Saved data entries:
++++++++++++++++++++

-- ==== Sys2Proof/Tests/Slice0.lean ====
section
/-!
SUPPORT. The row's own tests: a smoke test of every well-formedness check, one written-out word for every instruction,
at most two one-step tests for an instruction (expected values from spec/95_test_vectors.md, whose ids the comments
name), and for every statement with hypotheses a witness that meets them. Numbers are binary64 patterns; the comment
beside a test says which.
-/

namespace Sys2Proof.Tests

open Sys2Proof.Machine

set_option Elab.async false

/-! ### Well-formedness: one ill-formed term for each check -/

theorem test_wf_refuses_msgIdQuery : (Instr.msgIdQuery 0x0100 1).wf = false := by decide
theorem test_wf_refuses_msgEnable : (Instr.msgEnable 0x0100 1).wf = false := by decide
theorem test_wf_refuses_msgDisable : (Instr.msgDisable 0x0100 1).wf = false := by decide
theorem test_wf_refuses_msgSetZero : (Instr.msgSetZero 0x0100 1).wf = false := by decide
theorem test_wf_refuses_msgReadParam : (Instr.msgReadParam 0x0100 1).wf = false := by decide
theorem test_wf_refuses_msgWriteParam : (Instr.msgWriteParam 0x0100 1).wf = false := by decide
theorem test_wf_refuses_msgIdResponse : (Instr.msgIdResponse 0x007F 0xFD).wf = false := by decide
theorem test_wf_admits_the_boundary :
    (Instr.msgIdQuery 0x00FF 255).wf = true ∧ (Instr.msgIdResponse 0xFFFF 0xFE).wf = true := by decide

++++++++++++++++++++

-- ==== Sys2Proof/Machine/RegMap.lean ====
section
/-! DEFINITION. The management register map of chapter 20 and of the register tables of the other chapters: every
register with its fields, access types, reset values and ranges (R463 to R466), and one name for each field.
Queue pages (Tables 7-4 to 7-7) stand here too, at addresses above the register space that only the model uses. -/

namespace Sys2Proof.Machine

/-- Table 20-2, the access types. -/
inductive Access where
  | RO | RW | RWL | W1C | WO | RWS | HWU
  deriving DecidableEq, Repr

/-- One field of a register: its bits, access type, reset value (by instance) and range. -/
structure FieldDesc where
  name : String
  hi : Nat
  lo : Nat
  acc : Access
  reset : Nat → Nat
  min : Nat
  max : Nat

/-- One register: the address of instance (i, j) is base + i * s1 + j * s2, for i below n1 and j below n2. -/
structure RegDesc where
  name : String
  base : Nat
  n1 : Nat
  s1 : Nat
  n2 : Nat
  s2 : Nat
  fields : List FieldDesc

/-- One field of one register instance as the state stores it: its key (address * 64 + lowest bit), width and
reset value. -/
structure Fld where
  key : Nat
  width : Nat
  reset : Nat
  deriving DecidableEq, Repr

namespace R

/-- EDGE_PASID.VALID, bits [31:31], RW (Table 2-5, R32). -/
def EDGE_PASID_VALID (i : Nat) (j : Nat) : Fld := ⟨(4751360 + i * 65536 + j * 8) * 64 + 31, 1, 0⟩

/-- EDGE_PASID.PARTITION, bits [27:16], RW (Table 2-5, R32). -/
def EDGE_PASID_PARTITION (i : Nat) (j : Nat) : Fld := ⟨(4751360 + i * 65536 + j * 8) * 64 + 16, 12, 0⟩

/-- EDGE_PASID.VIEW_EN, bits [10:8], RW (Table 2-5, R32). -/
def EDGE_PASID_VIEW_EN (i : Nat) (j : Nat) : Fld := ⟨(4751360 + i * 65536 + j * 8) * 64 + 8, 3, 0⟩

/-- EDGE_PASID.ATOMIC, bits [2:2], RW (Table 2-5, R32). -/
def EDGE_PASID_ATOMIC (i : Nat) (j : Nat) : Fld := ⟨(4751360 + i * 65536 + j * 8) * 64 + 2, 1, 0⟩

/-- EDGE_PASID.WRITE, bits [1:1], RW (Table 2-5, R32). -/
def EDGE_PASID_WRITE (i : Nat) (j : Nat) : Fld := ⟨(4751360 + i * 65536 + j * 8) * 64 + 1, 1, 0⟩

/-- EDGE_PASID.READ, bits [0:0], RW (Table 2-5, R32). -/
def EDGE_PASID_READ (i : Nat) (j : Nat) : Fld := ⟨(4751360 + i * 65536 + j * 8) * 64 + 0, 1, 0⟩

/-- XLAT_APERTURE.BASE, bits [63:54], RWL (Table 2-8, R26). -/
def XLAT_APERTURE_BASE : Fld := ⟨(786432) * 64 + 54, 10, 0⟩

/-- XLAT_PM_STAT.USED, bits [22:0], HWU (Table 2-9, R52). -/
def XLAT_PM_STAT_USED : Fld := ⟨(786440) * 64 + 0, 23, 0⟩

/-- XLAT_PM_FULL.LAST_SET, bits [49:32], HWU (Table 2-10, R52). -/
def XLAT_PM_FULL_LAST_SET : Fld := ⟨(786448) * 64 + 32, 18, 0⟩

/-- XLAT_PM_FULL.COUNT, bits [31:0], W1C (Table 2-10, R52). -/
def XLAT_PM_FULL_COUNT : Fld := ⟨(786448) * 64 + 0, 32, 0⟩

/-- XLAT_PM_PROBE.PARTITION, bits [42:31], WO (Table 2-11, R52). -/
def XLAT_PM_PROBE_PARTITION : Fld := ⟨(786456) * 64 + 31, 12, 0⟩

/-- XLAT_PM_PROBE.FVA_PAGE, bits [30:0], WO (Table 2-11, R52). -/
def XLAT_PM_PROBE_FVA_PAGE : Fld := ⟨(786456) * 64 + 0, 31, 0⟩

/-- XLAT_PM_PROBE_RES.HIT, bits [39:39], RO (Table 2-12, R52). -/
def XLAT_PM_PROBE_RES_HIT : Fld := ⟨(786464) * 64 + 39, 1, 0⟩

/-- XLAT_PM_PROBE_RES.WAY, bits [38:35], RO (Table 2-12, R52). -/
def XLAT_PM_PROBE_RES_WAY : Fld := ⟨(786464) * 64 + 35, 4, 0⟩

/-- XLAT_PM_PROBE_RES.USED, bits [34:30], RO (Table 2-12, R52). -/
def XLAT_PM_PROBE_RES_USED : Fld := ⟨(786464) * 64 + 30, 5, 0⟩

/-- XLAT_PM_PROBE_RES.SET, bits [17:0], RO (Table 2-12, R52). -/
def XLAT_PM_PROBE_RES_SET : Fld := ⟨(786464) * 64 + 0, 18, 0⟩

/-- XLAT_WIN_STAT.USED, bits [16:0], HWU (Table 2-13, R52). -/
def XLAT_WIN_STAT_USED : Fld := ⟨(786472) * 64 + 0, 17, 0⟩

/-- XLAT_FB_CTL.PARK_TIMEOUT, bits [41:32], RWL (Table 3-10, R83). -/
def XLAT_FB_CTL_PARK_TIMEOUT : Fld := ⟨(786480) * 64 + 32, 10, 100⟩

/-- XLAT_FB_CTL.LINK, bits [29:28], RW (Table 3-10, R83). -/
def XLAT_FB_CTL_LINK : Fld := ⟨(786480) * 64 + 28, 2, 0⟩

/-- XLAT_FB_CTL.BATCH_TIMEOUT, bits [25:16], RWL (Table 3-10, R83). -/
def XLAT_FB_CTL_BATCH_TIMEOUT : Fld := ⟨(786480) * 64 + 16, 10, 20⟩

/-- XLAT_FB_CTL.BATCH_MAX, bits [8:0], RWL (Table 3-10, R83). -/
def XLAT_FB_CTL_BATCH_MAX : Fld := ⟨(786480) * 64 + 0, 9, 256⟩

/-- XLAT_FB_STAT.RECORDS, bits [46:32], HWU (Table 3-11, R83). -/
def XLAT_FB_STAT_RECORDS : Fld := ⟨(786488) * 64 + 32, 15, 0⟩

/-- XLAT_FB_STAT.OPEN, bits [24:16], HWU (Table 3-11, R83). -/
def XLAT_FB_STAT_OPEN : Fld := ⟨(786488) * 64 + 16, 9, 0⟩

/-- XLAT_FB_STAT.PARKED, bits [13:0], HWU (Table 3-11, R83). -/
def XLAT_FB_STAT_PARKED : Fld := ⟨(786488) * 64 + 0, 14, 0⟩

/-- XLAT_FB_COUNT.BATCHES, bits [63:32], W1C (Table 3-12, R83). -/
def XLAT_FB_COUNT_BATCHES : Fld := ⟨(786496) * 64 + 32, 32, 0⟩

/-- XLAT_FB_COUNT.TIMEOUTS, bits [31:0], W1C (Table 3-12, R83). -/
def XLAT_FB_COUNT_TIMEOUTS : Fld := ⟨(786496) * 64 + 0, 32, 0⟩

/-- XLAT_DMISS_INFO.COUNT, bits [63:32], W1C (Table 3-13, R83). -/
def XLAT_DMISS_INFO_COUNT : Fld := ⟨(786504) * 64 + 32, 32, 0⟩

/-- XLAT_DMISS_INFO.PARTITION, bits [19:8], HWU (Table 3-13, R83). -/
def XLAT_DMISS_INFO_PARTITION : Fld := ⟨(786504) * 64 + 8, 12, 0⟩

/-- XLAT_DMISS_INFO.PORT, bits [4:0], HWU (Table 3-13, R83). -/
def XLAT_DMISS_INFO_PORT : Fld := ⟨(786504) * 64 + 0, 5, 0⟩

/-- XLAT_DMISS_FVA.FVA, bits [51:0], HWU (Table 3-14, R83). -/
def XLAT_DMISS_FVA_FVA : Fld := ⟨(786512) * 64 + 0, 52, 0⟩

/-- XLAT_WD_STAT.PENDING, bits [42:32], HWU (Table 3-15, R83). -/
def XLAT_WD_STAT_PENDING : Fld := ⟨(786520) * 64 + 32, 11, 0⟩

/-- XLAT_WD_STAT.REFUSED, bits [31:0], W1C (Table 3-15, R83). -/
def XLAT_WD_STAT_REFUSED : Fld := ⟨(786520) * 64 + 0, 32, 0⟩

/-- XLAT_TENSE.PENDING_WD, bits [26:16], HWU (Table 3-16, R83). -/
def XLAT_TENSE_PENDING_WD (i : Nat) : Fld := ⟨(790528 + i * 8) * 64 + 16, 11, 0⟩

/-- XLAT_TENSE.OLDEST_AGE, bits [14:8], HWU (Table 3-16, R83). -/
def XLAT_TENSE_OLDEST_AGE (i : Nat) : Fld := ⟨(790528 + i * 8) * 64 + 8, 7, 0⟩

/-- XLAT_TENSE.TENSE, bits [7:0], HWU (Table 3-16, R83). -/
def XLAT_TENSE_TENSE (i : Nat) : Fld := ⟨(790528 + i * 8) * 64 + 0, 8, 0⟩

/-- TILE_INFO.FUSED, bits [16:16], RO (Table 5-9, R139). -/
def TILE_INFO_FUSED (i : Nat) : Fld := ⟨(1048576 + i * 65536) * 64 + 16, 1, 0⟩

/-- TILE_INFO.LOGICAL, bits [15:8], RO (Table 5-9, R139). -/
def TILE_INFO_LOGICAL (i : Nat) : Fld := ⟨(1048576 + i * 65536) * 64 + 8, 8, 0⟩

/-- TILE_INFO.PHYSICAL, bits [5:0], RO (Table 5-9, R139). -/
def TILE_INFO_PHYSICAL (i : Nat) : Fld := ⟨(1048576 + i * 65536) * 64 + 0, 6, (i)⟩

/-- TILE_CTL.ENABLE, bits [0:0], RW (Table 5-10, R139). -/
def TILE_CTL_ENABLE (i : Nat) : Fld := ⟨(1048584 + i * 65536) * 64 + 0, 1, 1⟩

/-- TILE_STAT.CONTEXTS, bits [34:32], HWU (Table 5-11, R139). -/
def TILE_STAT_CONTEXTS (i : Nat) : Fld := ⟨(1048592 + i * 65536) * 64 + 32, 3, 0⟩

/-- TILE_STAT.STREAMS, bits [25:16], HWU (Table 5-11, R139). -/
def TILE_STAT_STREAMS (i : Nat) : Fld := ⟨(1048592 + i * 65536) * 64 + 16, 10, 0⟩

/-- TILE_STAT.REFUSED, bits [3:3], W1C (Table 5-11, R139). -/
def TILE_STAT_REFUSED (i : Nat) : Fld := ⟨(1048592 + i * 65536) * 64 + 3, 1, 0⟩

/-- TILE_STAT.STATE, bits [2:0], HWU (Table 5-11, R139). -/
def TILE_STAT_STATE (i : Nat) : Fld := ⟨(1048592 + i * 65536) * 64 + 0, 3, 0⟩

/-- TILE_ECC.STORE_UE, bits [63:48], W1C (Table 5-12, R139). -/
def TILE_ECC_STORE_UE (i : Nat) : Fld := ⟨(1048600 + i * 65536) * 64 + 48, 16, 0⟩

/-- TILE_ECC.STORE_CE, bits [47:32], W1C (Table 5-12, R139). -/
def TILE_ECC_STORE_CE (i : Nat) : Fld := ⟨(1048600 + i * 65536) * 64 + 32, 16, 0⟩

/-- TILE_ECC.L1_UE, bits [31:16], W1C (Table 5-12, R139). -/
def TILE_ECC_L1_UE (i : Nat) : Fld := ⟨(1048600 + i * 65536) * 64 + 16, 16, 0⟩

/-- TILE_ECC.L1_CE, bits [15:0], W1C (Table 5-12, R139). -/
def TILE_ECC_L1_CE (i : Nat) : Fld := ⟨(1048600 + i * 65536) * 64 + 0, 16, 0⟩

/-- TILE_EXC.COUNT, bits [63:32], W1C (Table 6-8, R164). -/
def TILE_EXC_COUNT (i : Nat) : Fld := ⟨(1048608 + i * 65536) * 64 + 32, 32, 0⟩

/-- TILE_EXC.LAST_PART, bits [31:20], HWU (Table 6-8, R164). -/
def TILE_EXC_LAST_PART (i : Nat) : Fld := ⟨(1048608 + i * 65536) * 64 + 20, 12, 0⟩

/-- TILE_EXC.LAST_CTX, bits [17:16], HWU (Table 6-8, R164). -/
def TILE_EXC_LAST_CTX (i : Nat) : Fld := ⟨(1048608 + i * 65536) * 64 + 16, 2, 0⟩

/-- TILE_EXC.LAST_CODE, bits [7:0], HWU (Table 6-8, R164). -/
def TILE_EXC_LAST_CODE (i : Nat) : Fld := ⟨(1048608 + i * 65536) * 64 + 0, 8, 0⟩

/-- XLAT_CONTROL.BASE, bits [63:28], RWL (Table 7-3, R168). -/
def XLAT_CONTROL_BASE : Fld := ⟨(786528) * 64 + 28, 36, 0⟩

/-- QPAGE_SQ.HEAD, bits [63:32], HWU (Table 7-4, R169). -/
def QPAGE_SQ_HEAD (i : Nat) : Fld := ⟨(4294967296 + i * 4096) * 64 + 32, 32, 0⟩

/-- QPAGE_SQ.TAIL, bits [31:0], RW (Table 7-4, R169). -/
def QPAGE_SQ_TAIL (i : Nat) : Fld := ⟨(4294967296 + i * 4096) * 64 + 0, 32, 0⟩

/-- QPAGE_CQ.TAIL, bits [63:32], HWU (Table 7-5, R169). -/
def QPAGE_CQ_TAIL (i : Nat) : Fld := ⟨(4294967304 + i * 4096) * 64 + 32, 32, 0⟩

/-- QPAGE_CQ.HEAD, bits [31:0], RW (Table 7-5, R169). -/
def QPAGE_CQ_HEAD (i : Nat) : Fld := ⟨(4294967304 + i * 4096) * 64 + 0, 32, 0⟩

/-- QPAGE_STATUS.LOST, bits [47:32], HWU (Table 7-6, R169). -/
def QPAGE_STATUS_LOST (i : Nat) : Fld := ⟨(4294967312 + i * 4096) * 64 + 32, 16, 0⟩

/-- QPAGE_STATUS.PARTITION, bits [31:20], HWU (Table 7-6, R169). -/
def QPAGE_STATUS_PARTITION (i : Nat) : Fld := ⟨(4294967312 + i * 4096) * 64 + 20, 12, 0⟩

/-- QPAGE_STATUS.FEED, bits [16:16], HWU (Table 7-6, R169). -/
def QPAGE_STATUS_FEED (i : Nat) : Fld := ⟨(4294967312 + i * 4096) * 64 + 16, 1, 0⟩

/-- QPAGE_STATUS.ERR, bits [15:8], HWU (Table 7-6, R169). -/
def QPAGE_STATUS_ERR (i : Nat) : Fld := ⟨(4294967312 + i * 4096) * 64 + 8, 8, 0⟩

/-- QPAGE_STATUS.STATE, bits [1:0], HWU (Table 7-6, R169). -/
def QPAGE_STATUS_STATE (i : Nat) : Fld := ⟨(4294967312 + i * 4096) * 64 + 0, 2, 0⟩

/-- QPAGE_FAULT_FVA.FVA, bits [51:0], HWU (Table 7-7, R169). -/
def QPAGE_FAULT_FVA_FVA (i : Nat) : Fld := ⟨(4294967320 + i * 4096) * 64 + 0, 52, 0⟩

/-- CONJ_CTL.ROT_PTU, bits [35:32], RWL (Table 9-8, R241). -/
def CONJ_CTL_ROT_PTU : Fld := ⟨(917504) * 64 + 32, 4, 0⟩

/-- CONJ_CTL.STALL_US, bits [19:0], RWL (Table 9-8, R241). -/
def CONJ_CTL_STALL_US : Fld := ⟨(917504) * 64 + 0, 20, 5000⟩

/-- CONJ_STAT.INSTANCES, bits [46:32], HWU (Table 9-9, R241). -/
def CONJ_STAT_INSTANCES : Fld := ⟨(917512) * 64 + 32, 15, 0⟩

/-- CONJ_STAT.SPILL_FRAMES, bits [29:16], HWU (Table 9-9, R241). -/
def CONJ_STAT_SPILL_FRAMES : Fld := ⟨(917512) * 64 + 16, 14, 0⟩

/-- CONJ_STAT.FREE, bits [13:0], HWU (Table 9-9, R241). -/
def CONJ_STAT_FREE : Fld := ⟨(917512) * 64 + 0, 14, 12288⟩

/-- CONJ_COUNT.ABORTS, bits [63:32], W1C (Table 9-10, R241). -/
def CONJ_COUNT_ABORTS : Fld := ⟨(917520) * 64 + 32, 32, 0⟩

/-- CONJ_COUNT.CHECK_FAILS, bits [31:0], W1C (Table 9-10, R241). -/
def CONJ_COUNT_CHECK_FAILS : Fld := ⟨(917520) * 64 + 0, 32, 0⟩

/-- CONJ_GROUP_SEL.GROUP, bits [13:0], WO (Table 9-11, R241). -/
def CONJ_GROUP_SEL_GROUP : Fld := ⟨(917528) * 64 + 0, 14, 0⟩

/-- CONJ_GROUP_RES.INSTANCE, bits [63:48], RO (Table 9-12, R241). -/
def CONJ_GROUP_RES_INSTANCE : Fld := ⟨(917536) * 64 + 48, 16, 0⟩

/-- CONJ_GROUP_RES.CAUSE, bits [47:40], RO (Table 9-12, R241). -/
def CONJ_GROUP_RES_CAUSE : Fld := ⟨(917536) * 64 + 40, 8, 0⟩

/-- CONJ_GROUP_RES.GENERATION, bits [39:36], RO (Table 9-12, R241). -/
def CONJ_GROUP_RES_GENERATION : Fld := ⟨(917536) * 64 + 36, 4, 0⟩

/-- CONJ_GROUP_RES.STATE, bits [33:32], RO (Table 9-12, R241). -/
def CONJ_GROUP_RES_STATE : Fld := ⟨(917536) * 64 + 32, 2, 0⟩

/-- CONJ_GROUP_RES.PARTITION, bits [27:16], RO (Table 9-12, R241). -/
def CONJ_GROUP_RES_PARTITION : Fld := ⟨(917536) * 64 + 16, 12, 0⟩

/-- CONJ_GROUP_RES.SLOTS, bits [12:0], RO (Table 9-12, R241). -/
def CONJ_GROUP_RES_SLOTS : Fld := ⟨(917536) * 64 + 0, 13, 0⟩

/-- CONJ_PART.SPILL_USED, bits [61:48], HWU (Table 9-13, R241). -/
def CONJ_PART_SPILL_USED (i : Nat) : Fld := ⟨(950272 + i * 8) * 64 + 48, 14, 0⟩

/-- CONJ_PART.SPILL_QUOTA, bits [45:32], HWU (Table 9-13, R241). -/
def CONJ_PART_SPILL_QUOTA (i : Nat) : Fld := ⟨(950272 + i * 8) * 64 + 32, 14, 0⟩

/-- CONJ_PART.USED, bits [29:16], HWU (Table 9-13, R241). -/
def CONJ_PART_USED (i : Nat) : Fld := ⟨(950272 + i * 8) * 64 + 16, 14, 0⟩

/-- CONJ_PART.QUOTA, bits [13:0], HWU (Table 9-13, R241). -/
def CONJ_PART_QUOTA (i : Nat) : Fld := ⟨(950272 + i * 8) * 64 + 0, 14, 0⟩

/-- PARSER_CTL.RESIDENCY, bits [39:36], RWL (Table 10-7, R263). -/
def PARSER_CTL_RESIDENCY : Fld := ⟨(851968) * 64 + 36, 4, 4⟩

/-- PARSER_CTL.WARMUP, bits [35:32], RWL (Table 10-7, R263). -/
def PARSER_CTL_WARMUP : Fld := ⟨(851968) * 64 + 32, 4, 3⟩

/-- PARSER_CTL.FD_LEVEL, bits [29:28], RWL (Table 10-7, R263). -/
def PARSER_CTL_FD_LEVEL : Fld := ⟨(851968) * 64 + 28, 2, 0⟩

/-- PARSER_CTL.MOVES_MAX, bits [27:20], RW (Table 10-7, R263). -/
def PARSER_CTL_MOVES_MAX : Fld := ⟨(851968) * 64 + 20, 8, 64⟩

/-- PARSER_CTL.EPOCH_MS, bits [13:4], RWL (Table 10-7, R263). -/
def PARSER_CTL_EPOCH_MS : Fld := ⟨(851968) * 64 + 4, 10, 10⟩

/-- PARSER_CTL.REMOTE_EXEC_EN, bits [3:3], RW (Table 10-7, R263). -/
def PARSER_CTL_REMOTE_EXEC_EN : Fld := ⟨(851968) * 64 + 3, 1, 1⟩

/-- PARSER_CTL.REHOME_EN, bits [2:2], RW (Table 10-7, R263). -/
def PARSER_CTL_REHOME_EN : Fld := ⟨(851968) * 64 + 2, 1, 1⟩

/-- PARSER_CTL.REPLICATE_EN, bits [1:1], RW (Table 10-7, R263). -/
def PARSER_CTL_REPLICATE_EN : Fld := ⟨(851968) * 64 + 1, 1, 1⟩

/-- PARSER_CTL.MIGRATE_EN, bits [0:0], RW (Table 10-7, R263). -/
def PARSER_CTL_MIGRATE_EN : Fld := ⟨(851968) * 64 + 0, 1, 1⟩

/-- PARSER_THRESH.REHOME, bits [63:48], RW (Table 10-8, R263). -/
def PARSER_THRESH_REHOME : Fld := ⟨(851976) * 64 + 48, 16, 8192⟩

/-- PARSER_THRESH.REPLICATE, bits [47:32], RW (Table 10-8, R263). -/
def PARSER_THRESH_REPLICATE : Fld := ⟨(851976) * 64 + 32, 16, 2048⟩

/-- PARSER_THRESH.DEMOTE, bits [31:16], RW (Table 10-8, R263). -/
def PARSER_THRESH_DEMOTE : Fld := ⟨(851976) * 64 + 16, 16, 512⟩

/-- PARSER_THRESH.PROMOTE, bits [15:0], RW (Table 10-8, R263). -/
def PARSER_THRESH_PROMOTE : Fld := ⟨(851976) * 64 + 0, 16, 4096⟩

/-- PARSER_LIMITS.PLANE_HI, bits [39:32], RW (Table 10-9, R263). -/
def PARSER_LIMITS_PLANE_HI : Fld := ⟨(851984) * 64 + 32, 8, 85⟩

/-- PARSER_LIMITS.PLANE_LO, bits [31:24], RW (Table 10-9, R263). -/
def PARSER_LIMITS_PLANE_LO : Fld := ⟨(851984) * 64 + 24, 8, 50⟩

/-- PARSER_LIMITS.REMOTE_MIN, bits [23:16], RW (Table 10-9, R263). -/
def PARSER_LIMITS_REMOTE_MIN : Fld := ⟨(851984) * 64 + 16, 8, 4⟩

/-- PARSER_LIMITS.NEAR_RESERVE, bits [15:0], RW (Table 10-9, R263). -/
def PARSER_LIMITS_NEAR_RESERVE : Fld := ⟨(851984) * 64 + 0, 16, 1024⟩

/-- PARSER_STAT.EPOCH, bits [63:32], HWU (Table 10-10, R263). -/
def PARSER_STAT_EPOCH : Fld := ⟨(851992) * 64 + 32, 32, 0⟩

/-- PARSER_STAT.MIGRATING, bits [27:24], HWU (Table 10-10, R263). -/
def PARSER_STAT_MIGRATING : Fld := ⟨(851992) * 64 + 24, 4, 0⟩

++++++++++++++++++++

Activity: With the line holding "[26:16], HWU (Table 3-16, R83). -/" as the first and the line holding "[31:16], W1C (Table 5-12, R139). -/" as the last, set down that range of the entries above exactly, and nothing else.

Answer area:
/-- XLAT_TENSE.PENDING_WD, bits [26:16], HWU (Table 3-16, R83). -/
def XLAT_TENSE_PENDING_WD (i : Nat) : Fld := ⟨(790528 + i * 8) * 64 + 16, 11, 0⟩

/-- XLAT_TENSE.OLDEST_AGE, bits [14:8], HWU (Table 3-16, R83). -/
def XLAT_TENSE_OLDEST_AGE (i : Nat) : Fld := ⟨(790528 + i * 8) * 64 + 8, 7, 0⟩

/-- XLAT_TENSE.TENSE, bits [7:0], HWU (Table 3-16, R83). -/
def XLAT_TENSE_TENSE (i : Nat) : Fld := ⟨(790528 + i * 8) * 64 + 0, 8, 0⟩

/-- TILE_INFO.FUSED, bits [16:16], RO (Table 5-9, R139). -/
def TILE_INFO_FUSED (i : Nat) : Fld := ⟨(1048576 + i * 65536) * 64 + 16, 1, 0⟩

/-- TILE_INFO.LOGICAL, bits [15:8], RO (Table 5-9, R139). -/
def TILE_INFO_LOGICAL (i : Nat) : Fld := ⟨(1048576 + i * 65536) * 64 + 8, 8, 0⟩

/-- TILE_INFO.PHYSICAL, bits [5:0], RO (Table 5-9, R139). -/
def TILE_INFO_PHYSICAL (i : Nat) : Fld := ⟨(1048576 + i * 65536) * 64 + 0, 6, (i)⟩

/-- TILE_CTL.ENABLE, bits [0:0], RW (Table 5-10, R139). -/
def TILE_CTL_ENABLE (i : Nat) : Fld := ⟨(1048584 + i * 65536) * 64 + 0, 1, 1⟩

/-- TILE_STAT.CONTEXTS, bits [34:32], HWU (Table 5-11, R139). -/
def TILE_STAT_CONTEXTS (i : Nat) : Fld := ⟨(1048592 + i * 65536) * 64 + 32, 3, 0⟩

/-- TILE_STAT.STREAMS, bits [25:16], HWU (Table 5-11, R139). -/
def TILE_STAT_STREAMS (i : Nat) : Fld := ⟨(1048592 + i * 65536) * 64 + 16, 10, 0⟩

/-- TILE_STAT.REFUSED, bits [3:3], W1C (Table 5-11, R139). -/
def TILE_STAT_REFUSED (i : Nat) : Fld := ⟨(1048592 + i * 65536) * 64 + 3, 1, 0⟩

/-- TILE_STAT.STATE, bits [2:0], HWU (Table 5-11, R139). -/
def TILE_STAT_STATE (i : Nat) : Fld := ⟨(1048592 + i * 65536) * 64 + 0, 3, 0⟩

/-- TILE_ECC.STORE_UE, bits [63:48], W1C (Table 5-12, R139). -/
def TILE_ECC_STORE_UE (i : Nat) : Fld := ⟨(1048600 + i * 65536) * 64 + 48, 16, 0⟩

/-- TILE_ECC.STORE_CE, bits [47:32], W1C (Table 5-12, R139). -/
def TILE_ECC_STORE_CE (i : Nat) : Fld := ⟨(1048600 + i * 65536) * 64 + 32, 16, 0⟩

/-- TILE_ECC.L1_UE, bits [31:16], W1C (Table 5-12, R139). -/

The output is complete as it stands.